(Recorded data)
________________

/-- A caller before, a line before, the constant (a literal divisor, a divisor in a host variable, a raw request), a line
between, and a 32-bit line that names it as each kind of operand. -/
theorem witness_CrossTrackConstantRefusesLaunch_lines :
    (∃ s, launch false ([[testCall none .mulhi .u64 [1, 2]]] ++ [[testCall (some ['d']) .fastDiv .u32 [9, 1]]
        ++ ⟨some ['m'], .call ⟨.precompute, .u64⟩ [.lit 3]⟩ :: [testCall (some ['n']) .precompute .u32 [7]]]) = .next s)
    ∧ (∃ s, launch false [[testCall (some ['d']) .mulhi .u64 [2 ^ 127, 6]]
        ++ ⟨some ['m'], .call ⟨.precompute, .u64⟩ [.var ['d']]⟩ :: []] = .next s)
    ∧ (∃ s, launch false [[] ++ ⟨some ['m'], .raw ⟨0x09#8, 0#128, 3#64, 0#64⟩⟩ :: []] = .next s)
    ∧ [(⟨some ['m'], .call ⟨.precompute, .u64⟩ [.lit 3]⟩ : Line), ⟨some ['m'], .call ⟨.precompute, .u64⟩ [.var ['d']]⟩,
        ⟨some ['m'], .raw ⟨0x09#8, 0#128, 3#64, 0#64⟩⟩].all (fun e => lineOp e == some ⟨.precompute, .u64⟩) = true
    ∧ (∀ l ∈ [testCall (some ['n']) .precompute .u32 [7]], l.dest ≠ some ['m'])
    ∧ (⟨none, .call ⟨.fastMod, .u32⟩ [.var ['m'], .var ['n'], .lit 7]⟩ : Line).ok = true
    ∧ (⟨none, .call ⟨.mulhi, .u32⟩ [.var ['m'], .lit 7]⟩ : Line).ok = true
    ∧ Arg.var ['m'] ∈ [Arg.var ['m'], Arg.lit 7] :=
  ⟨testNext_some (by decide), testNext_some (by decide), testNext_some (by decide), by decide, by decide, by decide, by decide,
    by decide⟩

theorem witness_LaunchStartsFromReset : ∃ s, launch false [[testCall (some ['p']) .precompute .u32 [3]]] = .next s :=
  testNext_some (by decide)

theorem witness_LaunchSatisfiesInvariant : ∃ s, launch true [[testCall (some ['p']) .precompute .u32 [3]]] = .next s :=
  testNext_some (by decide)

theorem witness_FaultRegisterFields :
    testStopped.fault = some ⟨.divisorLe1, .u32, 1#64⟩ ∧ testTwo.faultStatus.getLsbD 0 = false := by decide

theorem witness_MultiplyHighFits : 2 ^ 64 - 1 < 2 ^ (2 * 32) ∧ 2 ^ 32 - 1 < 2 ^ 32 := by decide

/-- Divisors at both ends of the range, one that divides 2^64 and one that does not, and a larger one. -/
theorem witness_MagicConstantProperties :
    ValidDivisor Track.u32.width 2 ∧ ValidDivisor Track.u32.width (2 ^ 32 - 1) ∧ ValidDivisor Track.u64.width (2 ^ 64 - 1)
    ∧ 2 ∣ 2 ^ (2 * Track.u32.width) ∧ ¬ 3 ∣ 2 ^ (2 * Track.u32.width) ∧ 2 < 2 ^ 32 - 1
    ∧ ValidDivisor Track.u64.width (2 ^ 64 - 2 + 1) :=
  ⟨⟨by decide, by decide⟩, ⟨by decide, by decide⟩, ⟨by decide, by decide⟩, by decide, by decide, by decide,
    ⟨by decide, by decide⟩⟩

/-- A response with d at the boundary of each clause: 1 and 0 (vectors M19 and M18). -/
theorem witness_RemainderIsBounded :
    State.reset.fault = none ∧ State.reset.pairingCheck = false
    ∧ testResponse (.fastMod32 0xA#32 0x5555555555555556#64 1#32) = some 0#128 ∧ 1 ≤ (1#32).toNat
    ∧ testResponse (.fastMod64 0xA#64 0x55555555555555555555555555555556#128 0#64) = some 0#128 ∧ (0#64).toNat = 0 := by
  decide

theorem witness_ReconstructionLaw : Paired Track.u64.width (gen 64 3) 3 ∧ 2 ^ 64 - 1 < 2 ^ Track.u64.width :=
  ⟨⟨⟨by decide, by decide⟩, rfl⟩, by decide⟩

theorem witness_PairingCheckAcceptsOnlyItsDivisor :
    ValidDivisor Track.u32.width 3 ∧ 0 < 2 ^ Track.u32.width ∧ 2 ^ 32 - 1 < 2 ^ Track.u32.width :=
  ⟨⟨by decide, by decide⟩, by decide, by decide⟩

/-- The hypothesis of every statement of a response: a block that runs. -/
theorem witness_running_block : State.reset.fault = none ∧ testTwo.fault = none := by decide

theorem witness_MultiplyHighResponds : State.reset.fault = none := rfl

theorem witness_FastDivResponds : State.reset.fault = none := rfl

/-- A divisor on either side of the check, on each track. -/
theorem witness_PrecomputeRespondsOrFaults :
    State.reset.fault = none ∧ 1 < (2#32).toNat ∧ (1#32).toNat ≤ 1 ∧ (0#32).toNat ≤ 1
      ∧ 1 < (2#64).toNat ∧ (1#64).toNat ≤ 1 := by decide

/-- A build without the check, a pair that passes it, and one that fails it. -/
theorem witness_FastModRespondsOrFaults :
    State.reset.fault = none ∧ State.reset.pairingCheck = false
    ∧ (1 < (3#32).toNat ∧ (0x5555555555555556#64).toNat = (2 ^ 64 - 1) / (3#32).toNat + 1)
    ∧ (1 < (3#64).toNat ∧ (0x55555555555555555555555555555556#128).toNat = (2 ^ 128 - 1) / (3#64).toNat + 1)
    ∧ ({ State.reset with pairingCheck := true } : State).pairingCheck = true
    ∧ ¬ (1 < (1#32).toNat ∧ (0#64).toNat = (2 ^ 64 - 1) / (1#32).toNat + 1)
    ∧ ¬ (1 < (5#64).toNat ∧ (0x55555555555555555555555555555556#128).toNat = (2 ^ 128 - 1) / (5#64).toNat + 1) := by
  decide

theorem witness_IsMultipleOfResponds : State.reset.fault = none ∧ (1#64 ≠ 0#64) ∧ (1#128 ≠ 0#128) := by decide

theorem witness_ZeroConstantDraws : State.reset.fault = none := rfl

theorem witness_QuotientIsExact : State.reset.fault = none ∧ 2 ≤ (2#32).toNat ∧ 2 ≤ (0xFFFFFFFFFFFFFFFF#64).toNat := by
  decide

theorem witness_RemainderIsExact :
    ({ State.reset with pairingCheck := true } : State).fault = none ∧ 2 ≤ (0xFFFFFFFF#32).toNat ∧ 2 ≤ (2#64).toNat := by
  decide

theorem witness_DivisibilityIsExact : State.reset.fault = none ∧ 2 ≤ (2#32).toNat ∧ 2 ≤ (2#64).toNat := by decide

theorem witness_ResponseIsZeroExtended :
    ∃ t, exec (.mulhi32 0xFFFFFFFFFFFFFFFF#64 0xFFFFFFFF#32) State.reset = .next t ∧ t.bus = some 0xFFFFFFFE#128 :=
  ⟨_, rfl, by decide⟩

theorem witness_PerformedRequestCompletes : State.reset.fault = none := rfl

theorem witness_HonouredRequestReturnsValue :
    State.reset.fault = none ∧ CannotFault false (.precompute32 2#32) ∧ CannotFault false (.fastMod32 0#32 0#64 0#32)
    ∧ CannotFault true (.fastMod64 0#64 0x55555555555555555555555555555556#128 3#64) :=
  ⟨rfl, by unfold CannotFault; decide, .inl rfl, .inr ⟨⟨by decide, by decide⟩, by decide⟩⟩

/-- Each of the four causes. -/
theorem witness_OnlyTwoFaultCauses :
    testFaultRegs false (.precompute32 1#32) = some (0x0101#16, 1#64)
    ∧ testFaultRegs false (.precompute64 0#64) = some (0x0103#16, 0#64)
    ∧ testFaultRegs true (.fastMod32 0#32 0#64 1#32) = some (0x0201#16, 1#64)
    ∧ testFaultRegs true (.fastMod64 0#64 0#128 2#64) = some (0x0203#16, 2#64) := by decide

________________

--- What is needed ---
Give back exactly the lines above starting at the line where "testFaultRegs false (.precompute32" appears and ending at the line where "some (0x0201#16, 1#64)" appears, both included, with no other lines.

--- Answer section ---
    testFaultRegs false (.precompute32 1#32) = some (0x0101#16, 1#64)
    ∧ testFaultRegs false (.precompute64 0#64) = some (0x0103#16, 0#64)
    ∧ testFaultRegs true (.fastMod32 0#32 0#64 1#32) = some (0x0201#16, 1#64)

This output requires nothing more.